Fig.2 Source of documents: Universita Ca’Foscari Venezia Online[2]

We have collected, by hand, a large amount of citations and tried to find some specific rules and keywords applicable only for the ASVe citations.

Fig.3 List of citations from “Review of Historical Seismicity in Europe” (RHISE) 1989-1993 [3]

In order to reveal the format of the citation format of ASVe used in different documents sought, we compare those to the current citation system generally used by the scholars as a standard system. Therefore, we could get inspired by the key information necessary for a citation and the format when we quote the collection of books as the reference these days. But it is not easy to define the citation system of unpublished materials covering all over the archival citation because some of the archives customize and specify their own preferable formats when the documents are used as references [4, 5].

For instance, in the case of the archive in Georgia State University Library, it is designated to cite the manuscripts in this following format:

“ [item], [folder title], [series title (if any)], [collection name], [accession or manuscript number], [name of curatorial unit*], Special Collections and Archives, Georgia State University, Atlanta.” [4]

However, in other case at Dalhousie University Archives and Special Collections, they also provided their prefered format of citation:

“[Identification of item], [Name of fonds or collection], [Fonds or collection number], Box [box number], Folder [folder number], Dalhousie University Archives and Special Collections, Halifax, Nova Scotia, Canada.” [5]

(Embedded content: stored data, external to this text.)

-- ==== Sys2Proof/Decode.lean ====
section
/-! DEFINITION. The word decoder. No row of spec/opcode_table.json gives bits: every command of this block comes with
operands of its own and no word spells one (log entry 1). -/

namespace Sys2Proof

/-- The command that a word of the table's bits spells: none, since no row gives bits. -/
def decodeTableWord (_nbits _w : Nat) : Option Instr := none

end Sys2Proof
end

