/-- An axis (16 R356), offsets 0x00 to 0x3F. -/
def axsRegs : List RegDef := [
  ⟨0x000, 1, 0x4, [rws 0 1 0, rws 1 4 8, rws 5 4 15, rws 9 1 0, rws 10 3 0, rws 13 1 0, rws 14 13 2000]⟩,  -- AXSn_CFG
  ⟨0x004, 1, 0x4, [rws 0 32 0]⟩,  -- AXSn_SCALE
  ⟨0x008, 1, 0x4, [rw 0 32 1000000]⟩,  -- AXSn_VMAX
  ⟨0x00C, 1, 0x4, [rw 0 32 100000]⟩,  -- AXSn_ACC
  ⟨0x010, 1, 0x4, [rw 0 32 100000]⟩,  -- AXSn_JERK
  ⟨0x014, 1, 0x4, [rw 0 16 2000, rw 16 16 500]⟩,  -- AXSn_STOP
  ⟨0x018, 1, 0x4, [rw 0 16 10000]⟩,  -- AXSn_ESTOP
  ⟨0x01C, 1, 0x4, [rw 0 16 1000, rw 16 16 2000]⟩,  -- AXSn_COIL
  ⟨0x020, 1, 0x4, [rw 0 8 25, rw 8 8 50, rw 16 8 100, rw 24 8 5]⟩,  -- AXSn_I
  ⟨0x024, 1, 0x4, [rw 0 8 30, rw 8 8 60, rw 16 8 80, rw 24 8 20]⟩,  -- AXSn_LA
  ⟨0x028, 1, 0x4, [rw 0 16 200, rw 16 8 20, rw 24 8 2]⟩,  -- AXSn_LA2
  ⟨0x02C, 1, 0x4, [ro 0 32]⟩,  -- AXSn_POS_LO
  ⟨0x030, 1, 0x4, [ro 0 32]⟩,  -- AXSn_POS_HI
  ⟨0x034, 1, 0x4, [ro 0 32]⟩,  -- AXSn_VEL
  ⟨0x038, 1, 0x4, [ro 0 3, ro 3 3, ro 6 1, w1c 7 1, ro 8 8, ro 16 8]⟩,  -- AXSn_STAT
  ⟨0x03C, 1, 0x4, [rws 0 32 0]⟩ ]  -- AXSn_ENC_CPS

/-- A sheet sensor, shared words of axes 0 to 7 (16 R355). -/
def ssRegs : List RegDef := [
  ⟨0x000, 1, 0x4, [rw 0 3 0, rw 3 1 0, rw 4 6 5, rw 10 1 0, rw 11 1 0, rw 12 16 5000]⟩,  -- SSn_CFG
  ⟨0x004, 1, 0x4, [rw 0 16 0, rw 16 8 20, rw 24 8 10]⟩ ]  -- SSn_WIN

/-- An encoder, shared words of axes 8 and 9 (16 R355). -/
def encRegs : List RegDef := [
  ⟨0x000, 1, 0x4, [rw 0 4 1, rw 4 1 0, rw 5 8 3, rw 13 1 0]⟩,  -- ENCn_CFG
  ⟨0x004, 1, 0x4, [ro 0 32]⟩,  -- ENC_LO
  ⟨0x008, 1, 0x4, [ro 0 32]⟩,  -- ENC_HI
  ⟨0x00C, 1, 0x4, [ro 0 16, ro 16 8, ro 24 8]⟩ ]  -- ENCn_STAT

/-- An interpolation group, shared words of axes 10 and 11 (16 R355). -/
def grpRegs : List RegDef := [
  ⟨0x000, 1, 0x4, [rw 0 32 1000000]⟩,  -- GRP_V
  ⟨0x004, 1, 0x4, [rw 0 32 10000]⟩,  -- GRP_A
  ⟨0x008, 1, 0x4, [rw 0 32 1000000]⟩,  -- GRP_J
  ⟨0x00C, 1, 0x4, [ro 0 24, ro 24 2, ro 26 5]⟩ ]  -- GRPg_STAT

/-- A path step, shared words of axes 12 to 14 (16 R355). -/
def pathRegs : List RegDef := [
  ⟨0x000, 1, 0x4, [rw 0 1 0, rw 1 2 0, rw 3 6 0, rw 9 1 0, rw 10 3 0, rw 13 5 0, rw 18 1 0]⟩,  -- PATHk_TRIG
  ⟨0x004, 1, 0x4, [rw 0 32 0]⟩,  -- PATHk_DELAY
  ⟨0x008, 1, 0x4, [rw 0 32 0]⟩ ]  -- PATHk_VALUE

/-- The shared words of axis 15 (16 R355). -/
def levelRegs : List RegDef := [
  ⟨0x000, 1, 0x4, [ro 0 32]⟩,  -- LEVEL_LO
  ⟨0x004, 1, 0x4, [ro 0 32]⟩,  -- LEVEL_HI
  ⟨0x008, 1, 0x4, [ro 0 8, ro 8 8, ro 16 16]⟩ ]  -- PATH_STAT

/-- A drive (24 R484, 14 R312). -/
def drvRegs : List RegDef := [
  ⟨0x000, 1, 0x4, [rws 0 1 0, rws 1 1 0, rws 2 3 0, rws 5 1 0, rws 6 4 2, rws 10 1 0]⟩,  -- DRVn_CFG
  ⟨0x004, 1, 0x4, [rws 0 16 500, rws 16 16 200]⟩,  -- DRVn_MOTOR0
  ⟨0x008, 1, 0x4, [rws 0 16 750, rws 16 16 60000]⟩,  -- DRVn_MOTOR1
  ⟨0x00C, 1, 0x4, [rws 0 14 5000, rws 14 8 20]⟩,  -- DRVn_PWM
  ⟨0x010, 1, 0x4, [rws 0 16 0, rws 16 16 0]⟩,  -- DRVn_CURLOOP
  ⟨0x014, 1, 0x4, [rws 0 16 200, rws 16 16 300]⟩,  -- DRVn_I_LIMIT
  ⟨0x018, 1, 0x4, [rws 0 16 0, rws 16 16 100]⟩,  -- DRVn_ID_LIMIT
  ⟨0x01C, 1, 0x4, [rw 0 2 0, rw 2 8 1, rw 10 1 1, wo 11 1, ro 12 1, ro 13 6]⟩,  -- DRVn_CAP_CTL
  ⟨0x020, 1, 0x4, [rw 0 16 1000, rw 16 16 300]⟩,  -- DRVn_START
  ⟨0x024, 1, 0x4, [rw 0 8 200, rw 8 8 128, rw 16 16 2000]⟩,  -- DRVn_START2
  ⟨0x028, 1, 0x4, [rw 0 8 40, rw 8 8 64, rw 16 8 20, rw 24 8 4]⟩,  -- DRVn_OBS
  ⟨0x02C, 1, 0x4, [rw 0 16 2000, rw 16 8 30]⟩,  -- DRVn_ZC
  ⟨0x030, 1, 0x4, [rw 0 16 5000, rw 16 16 100]⟩,  -- DRVn_RAMP
  ⟨0x034, 1, 0x4, [rw 0 16 5000, rw 16 16 100]⟩,  -- DRVn_STOP_RAMP
  ⟨0x038, 1, 0x4, [rw 0 16 20000]⟩,  -- DRVn_ESTOP
  ⟨0x03C, 1, 0x4, [rw 0 16 0]⟩,  -- DRVn_RUN_SPEED
  ⟨0x040, 1, 0x4, [ro 0 3, ro 3 1, ro 4 1, ro 5 1, ro 6 2]⟩,  -- DRVn_STAT
  ⟨0x044, 1, 0x4, [ro 0 32]⟩,  -- DRVn_SPEED
  ⟨0x048, 1, 0x4, [ro 0 16, ro 16 16]⟩,  -- DRVn_CURRENT
  ⟨0x04C, 1, 0x4, [w1c 0 8, ro 16 16]⟩,  -- DRVn_FAULT
  ⟨0x050, 1, 0x4, [ro 0 16, ro 16 16]⟩,  -- DRVn_ANGLE
  ⟨0x054, 1, 0x4, [ro 0 16, ro 16 16]⟩,  -- DRVn_EMF
  ⟨0x058, 1, 0x4, [ro 0 16, ro 16 16]⟩,  -- DRVn_VOLT
  ⟨0x05C, 1, 0x4, [ro 0 32]⟩,  -- DRVn_ENC_SPEED
  ⟨0x060, 1, 0x4, [ro 0 16, ro 16 4]⟩,  -- DRVn_OBS_RESID
  ⟨0x064, 1, 0x4, [ro 0 16, ro 16 16]⟩,  -- DRVn_STARTS
  ⟨0x068, 1, 0x4, [ro 0 32]⟩,  -- DRVn_TRIPS
  ⟨0x06C, 1, 0x4, [ro 0 32]⟩,  -- FB_TIME
  ⟨0x070, 1, 0x4, [ro 0 32]⟩,  -- FW_TIME
  ⟨0x074, 1, 0x4, [ro 0 16]⟩,  -- DRVn_PEAK_I
  ⟨0x078, 1, 0x4, [ro 0 12, ro 12 4, ro 16 16]⟩,  -- DRVn_TRIP_SNAP
  ⟨0x07C, 1, 0x4, [wo 0 1, mbz 1 31]⟩,  -- DRVn_STAT_CLR
  ⟨0x080, 64, 0x4, [ro 0 16, ro 16 16]⟩ ]  -- DRVn_CAPk

/-- A station (24 R483). -/
def stnRegsA : List RegDef := [
  ⟨0x000, 1, 0x4, [rws 0 4 8, rws 4 1 0, rws 5 6 0, rws 11 6 1]⟩,  -- STNn_SCAN_CFG
  ⟨0x004, 1, 0x4, [rws 0 16 2048, rws 16 6 0]⟩,  -- STNn_START
  ⟨0x008, 1, 0x4, [rws 0 20 46811]⟩,  -- STNn_PERIOD_NOM
  ⟨0x00C, 1, 0x4, [rws 0 16 0, rws 16 10 0]⟩,  -- STNn_HINGE_OFS
  ⟨0x010, 1, 0x4, [rws 0 3 0, rws 3 1 0]⟩,  -- STNn_DRUM_CFG
  ⟨0x014, 1, 0x4, [rws 0 32 172250]⟩,  -- STNn_DRUM_CPL
  ⟨0x018, 12, 0x4, [rws 0 16 0, rws 16 16 0]⟩,  -- STNn_FACETf
  ⟨0x048, 1, 0x4, [rw 0 8 16, rwLim 8 10 512 64 1023, rw 18 4 8, rw 22 4 4, rw 26 6 8]⟩,  -- STNn_BD_CFG
  ⟨0x04C, 1, 0x4, [ro 0 3, ro 3 4, ro 7 4, ro 16 16]⟩,  -- STNn_BD_STAT
  ⟨0x050, 1, 0x4, [ro 0 32]⟩,  -- STNn_PERIOD
  ⟨0x054, 1, 0x4, [ro 0 32]⟩,  -- STNn_SWEEP_LO
  ⟨0x058, 1, 0x4, [ro 0 32]⟩,  -- STNn_SWEEP_HI
  ⟨0x05C, 1, 0x4, [ro 0 16, ro 16 16]⟩,  -- STNn_LINE_ERR
  ⟨0x060, 1, 0x4, [ro 0 16, ro 16 16]⟩,  -- STNn_BD_CNT
  ⟨0x064, 12, 0x4, [ro 0 16]⟩,  -- STNn_SIG_MEASf
  ⟨0x100, 1, 0x4, [rws 0 6 32, rws 6 6 32]⟩,  -- STNn_LINE_CFG
  ⟨0x104, 1, 0x4, [rws 0 5 1, rws 5 12 128, rws 17 5 0, rws 22 5 3, rws 27 1 0]⟩,  -- STNn_PLL_CFG
  ⟨0x108, 1, 0x4, [rws 0 8 16, rws 8 7 0, rws 15 1 1, rws 16 8 4, rws 24 7 0, rws 31 1 1]⟩,  -- STNn_CLK_OUT01
  ⟨0x10C, 1, 0x4, [rws 0 8 16, rws 8 7 0, rws 15 1 0, rws 16 8 128, rws 24 7 0, rws 31 1 1]⟩,  -- STNn_CLK_OUT23
  ⟨0x110, 1, 0x4, [rws 0 18 200000]⟩,  -- STNn_PIX_TARGET
  ⟨0x114, 1, 0x4, [rw 0 16 0]⟩,  -- STNn_PIX_RATE
  ⟨0x118, 1, 0x4, [ro 0 16, ro 16 16]⟩,  -- STNn_PIX_RATE_LIVE
  ⟨0x11C, 1, 0x4, [rwLim 0 5 4 0 20, rwLim 5 8 20 5 255]⟩,  -- STNn_PLL_CTL
  ⟨0x120, 1, 0x4, [ro 0 1, ro 1 1, ro 2 1, ro 3 1, w1c 4 1, ro 5 5, ro 10 6, ro 16 16]⟩,  -- STNn_PLL_STAT
  ⟨0x124, 1, 0x4, [ro 0 10]⟩,  -- STNn_PLL_VCTL
  ⟨0x180, 32, 0x4, [rw 0 12 0, rw 12 12 0, rw 31 1 0]⟩,  -- STNn_BANDb
  ⟨0x200, 34, 0x4, [rws 0 10 0]⟩,  -- STNn_HEAD_OFSe
  ⟨0x288, 1, 0x4, [ro 0 6, ro 6 3, ro 9 6, ro 15 1, ro 16 16]⟩,  -- STNn_PLAN_STAT
  ⟨0x28C, 1, 0x4, [ro 0 32]⟩,  -- STNn_PLAN_ID
  ⟨0x290, 1, 0x4, [ro 0 32]⟩,  -- STNn_SLOT_VALID_LO
  ⟨0x294, 1, 0x4, [ro 0 4]⟩,  -- STNn_SLOT_VALID_HI
  ⟨0x298, 1, 0x4, [ro 0 32]⟩,  -- STNn_ALT_LO
  ⟨0x29C, 1, 0x4, [ro 0 32]⟩,  -- STNn_ALT_SLOW_LO
  ⟨0x2A0, 1, 0x4, [ro 0 2, ro 2 2]⟩,  -- STNn_ALT_HI
  ⟨0x2A4, 1, 0x4, [ro 0 8, ro 8 6, ro 16 16]⟩,  -- STNn_PLAN_DIAG
  ⟨0x2A8, 1, 0x4, [ro 0 16, ro 16 16]⟩,  -- STNn_PLAN_CNT
  ⟨0x2C0, 8, 0x4, [ro 0 32]⟩,  -- STNn_LANE_MAPi
  ⟨0x300, 1, 0x4, [wo 0 1, ro 1 1, ro 2 1, rw 3 1 1]⟩,  -- STNn_SEG_CTL
  ⟨0x304, 1, 0x4, [rw 0 5 0, rwLim 5 6 0 0 33, rw 11 1 1]⟩,  -- STNn_SEG_ADDR
  ⟨0x308, 1, 0x4, [rw 0 10 0, rw 10 4 0]⟩,  -- STNn_SEG_PHASE
  ⟨0x30C, 1, 0x4, [rw 0 4 0, rw 4 6 0, rw 10 1 1]⟩,  -- STNn_DCT_ADDR
  ⟨0x310, 1, 0x4, [rws 0 6 0]⟩,  -- STNn_DCT_DATA
  ⟨0x314, 1, 0x4, [rws 0 6 8, rws 6 4 0, rws 10 6 0, rws 16 6 0]⟩,  -- STNn_PRIME_CFG
  ⟨0x318, 1, 0x4, [rw 0 8 176, rw 8 8 160, rwLim 16 6 40 0 55, rw 22 1 1]⟩,  -- STNn_DUTY_CFG
  ⟨0x31C, 1, 0x4, [ro 0 32]⟩,  -- STNn_DUTY_EMIT_LO
  ⟨0x320, 1, 0x4, [ro 0 2, ro 2 1, ro 16 16]⟩,  -- STNn_DUTY_EMIT_HI
  ⟨0x324, 1, 0x4, [ro 0 16, ro 16 16]⟩,  -- STNn_DUTY_CNT
  ⟨0x328, 1, 0x4, [rw 0 1 1, rw 1 6 32, rwLim 7 10 512 64 1023, rwLim 17 10 256 64 1023]⟩,  -- STNn_APC_CFG
  ⟨0x32C, 1, 0x4, [rw 0 8 64, rw 8 8 16, rw 16 8 51]⟩,  -- STNn_APC_CFG2
  ⟨0x330, 1, 0x4, [w1c 0 32]⟩,  -- STNn_EMIT_FAIL_LO
  ⟨0x334, 1, 0x4, [w1c 0 2]⟩,  -- STNn_EMIT_FAIL_HI
  ⟨0x338, 1, 0x4, [wo 0 6, wo 6 1, mbz 7 25]⟩,  -- STNn_EMIT_MARK
  ⟨0x33C, 1, 0x4, [ro 0 6, ro 6 3, ro 9 7, ro 16 16]⟩,  -- STNn_EMIT_LAST
  ⟨0x400, 34, 0x4, [rw 0 12 2048, rw 12 12 0]⟩,  -- STNn_APC_e
  ⟨0x500, 34, 0x4, [ro 0 12, ro 12 16]⟩,  -- STNn_APC_SMP_e
  ⟨0x600, 1, 0x4, [rw 0 4 10, rw 4 4 6, rw 8 4 0, rw 12 1 0, rwLim 13 8 50 20 255]⟩,  -- STNn_LINK_CFG
  ⟨0x604, 1, 0x4, [ro 0 3, ro 3 1, ro 4 1, ro 16 16]⟩,  -- STNn_LINK_STAT
  ⟨0x608, 1, 0x4, [ro 0 16, ro 16 16]⟩,  -- STNn_LINK_ERR
  ⟨0x60C, 1, 0x4, [ro 0 16, ro 16 16]⟩,  -- STNn_HEAD_ID
  ⟨0x610, 1, 0x4, [ro 0 16, ro 16 6, ro 22 3]⟩ ]  -- STNn_HEAD_INFO

/-- A station (24 R483). -/
def stnRegsB : List RegDef := [
  ⟨0x614, 1, 0x4, [ro 0 8, ro 8 3, ro 16 16]⟩,  -- STNn_HEAD_STAT
  ⟨0x618, 1, 0x4, [ro 0 16, ro 16 16]⟩,  -- STNn_WIN_STAT
  ⟨0x61C, 1, 0x4, [ro 0 32]⟩,  -- STNn_WIN_CNT
  ⟨0x620, 1, 0x4, [ro 0 16, ro 16 8, ro 24 8]⟩,  -- STNn_TRIM_STAT
  ⟨0x640, 12, 0x4, [ro 0 16, ro 16 16]⟩,  -- STNn_FACET_STATf
  ⟨0x67C, 1, 0x4, [wo 0 1, mbz 1 31]⟩,  -- STNn_STAT_CLR
  ⟨0x700, 34, 0x4, [ro 0 32]⟩,  -- STNn_EMIT_DOTS_e
  ⟨0x800, 34, 0x4, [ro 0 16]⟩,  -- STNn_EMIT_LOST_e
  ⟨0x900, 34, 0x4, [ro 0 16]⟩,  -- STNn_DUTY_SUM_e
  ⟨0xA00, 272, 0x4, [ro 0 28]⟩ ]  -- STNn_APC_HIST_e_k

/-- A station (24 R483). -/
def stnRegs : List RegDef := stnRegsA ++ stnRegsB

end RegMap

/-- The blocks of BAR0 (24 R478, 16 R355). -/
inductive Block where
  | sys | afe | que | dma | hv | loop | axs | ss | enc | grp | path | level | drv | stn
  deriving DecidableEq, Repr

def Block.regs : Block → List RegDef
  | .sys => RegMap.sysRegs | .afe => RegMap.afeRegs | .que => RegMap.queRegs | .dma => RegMap.dmaRegs
  | .hv => RegMap.hvRegs | .loop => RegMap.loopRegs | .axs => RegMap.axsRegs | .ss => RegMap.ssRegs
  | .enc => RegMap.encRegs | .grp => RegMap.grpRegs | .path => RegMap.pathRegs | .level => RegMap.levelRegs
  | .drv => RegMap.drvRegs | .stn => RegMap.stnRegs

/-- The shared words of the axis block (16 R355): `o` is the offset above 0x40 in axis `n`'s window. -/
def locateShared (n o : Nat) : Option (Block × Nat × Nat) :=
  if n < 8 then some (.ss, 8 * n + o / 8, o % 8)
  else if n < 10 then some (.enc, 4 * (n - 8) + o / 16, o % 16)
  else if n < 12 then some (.grp, 4 * (n - 10) + o / 16, o % 16)
  else if n < 15 then
    let w := 16 * (n - 12) + o / 4
    some (.path, w / 3, 4 * (w % 3) + o % 4)
  else if n = 15 then some (.level, 0, o)
  else none

/-- The block, instance and offset that hold a lower-half address (24 R478). -/
def locate (a : Nat) : Option (Block × Nat × Nat) :=
  if a < 0x1000 then some (.sys, 0, a)
  else if a < 0x2000 then some (.afe, 0, a - 0x1000)
  else if a < 0x2400 then some (.que, (a - 0x2000) / 0x20, (a - 0x2000) % 0x20)
  else if a < 0x3000 then none
  else if a < 0x3200 then some (.dma, (a - 0x3000) / 0x20, (a - 0x3000) % 0x20)
  else if a < 0x4000 then none
  else if a < 0x4240 then some (.hv, (a - 0x4000) / 0x18, (a - 0x4000) % 0x18)
  else if a < 0x5000 then none
  else if a < 0x5600 then some (.loop, (a - 0x5000) / 0x40, (a - 0x5000) % 0x40)
  else if a < 0x6000 then none
  else if a < 0x6C00 then
    let n := (a - 0x6000) / 0x80
    let o := (a - 0x6000) % 0x80
    if o < 0x40 then some (.axs, n, o) else locateShared n (o - 0x40)
  else if a < 0x8000 then none
  else if a < 0x9200 then some (.drv, (a - 0x8000) / 0x180, (a - 0x8000) % 0x180)
  else if a < 0x10000 then none
  else if a < 0x15000 then some (.stn, (a - 0x10000) / 0x1000, (a - 0x10000) % 0x1000)
  else none

/-- The register position of a row that an offset names: its index within the row. -/
def RegDef.index (r : RegDef) (o : Nat) : Option Nat :=
  if r.off ≤ o ∧ (o - r.off) % r.stride = 0 ∧ (o - r.off) / r.stride < r.count then some ((o - r.off) / r.stride) else none

/-- The row and index at an offset of a block. -/
def findReg : List RegDef → Nat → Option (RegDef × Nat)
  | [], _ => none
  | r :: rs, o => match r.index o with
    | some i => some (r, i)
    | none => findReg rs o

/-- The register at an address: its block, instance, offset and fields; none where BAR0 is unimplemented. -/
structure Pos where
  block  : Block
  inst   : Nat
  off    : Nat
  fields : List FieldDef
  deriving DecidableEq, Repr

def posOf (a : Nat) : Option Pos :=
  match locate a with
  | none => none
  | some (b, n, o) => match findReg b.regs o with
    | none => none
    | some (r, _) => some ⟨b, n, o, r.fields⟩

/-- The word that a list of fields holds when each takes its table reset value. -/
def fieldsReset : List FieldDef → Nat
  | [] => 0
  | f :: fs => f.reset <<< f.lsb ||| fieldsReset fs

/-- The default TYPE of a queue (03 R55). -/
def queueType (n : Nat) : Nat :=
  if n < 8 then 1 else if n < 16 then 2 else if n < 21 then 4 else if n = 21 then 3 else if n = 22 then 5
  else if n = 23 then 6 else 0

/-- Reset values that the tables give per instance: QUEn_CFG (03 R55, R56), STNn_DRUM_CFG (09 R204), STNn_HEAD_OFSe
(11 R238), DRVn_CFG (14 R312), HVn_CFG (17 R372), FZn_CFG and THn_CFG (17 R372). -/
def resetExtra (b : Block) (n o : Nat) : Nat :=
  match b with
  | .que => if o = 8 then
      queueType n ||| n <<< 8 ||| (if n = 0 then 1 <<< 13 else 0) |||
        (if 16 ≤ n ∧ n ≤ 20 then (n - 16) <<< 14 else 0)
    else 0
  | .stn => if o = 0x10 then n else if 0x200 ≤ o ∧ o < 0x288 then (o - 0x200) / 4 else 0
  | .drv => if o = 0 then
      (if 5 ≤ n ∧ n ≤ 10 then 1 <<< 1 ||| (n - 5) <<< 2 else 0) ||| (if n < 5 then 1 <<< 5 else 0)
    else 0
  | .hv => if o = 0 then n else 0
  | .sys =>
    if 0x200 ≤ o ∧ o < 0x240 ∧ o % 16 = 0 then (o - 0x200) / 16 ||| (20 + (o - 0x200) / 16) <<< 8
    else if 0x240 ≤ o ∧ o < 0x280 ∧ o % 8 = 0 then 120 + (o - 0x240) / 8 else 0
  | _ => 0

/-- The word that the writable fields (RW and RWS) of the register at `a` hold after reset. -/
def resetWord (a : Nat) : Word :=
  match posOf a with
  | none => 0
  | some p => BitVec.ofNat 32 (fieldsReset p.fields ||| resetExtra p.block p.inst p.off)

/-- A field of a register, as the meanings name it. -/
structure FieldRef where
  addr  : Nat
  lsb   : Nat
  width : Nat
  deriving DecidableEq, Repr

Even though their formats are not completely matched with our examples from ASVe citations, and also we can not simply declare the system should be similar to this format, but what we can conclude by combining the information from Archive of Venice with an assurance to some extent, is that the manner of list the reference includes in this sequence:

1. Item (initial of the archive)
2. Folder title (year of issue)
3. Series title (position of writers or recipients)
4. The format (document type)
5. The collection name (accession position of responsible person)
6. Document number (shelf mark)
7. Place of issue
8. Page range (the number of box, folder whatever it is contained)

Based on the system, we presumed and customized the system in Fig.4, that the scholars who quote contents from the Archive of Venice might use.   ASVe citation format.jpgFig.4 Brief summary of the ASVe citation format

By means of the documents sought, we have developed a classifier which checks if a document contains citations to the archive of Venice, by matching expressions like: ASV, ASVe or Archivio di stato di Venezia, case insensitive, to include all the possibilities of spelling. The algorithm stops scanning the document if one match is found and classifies the document accordingly.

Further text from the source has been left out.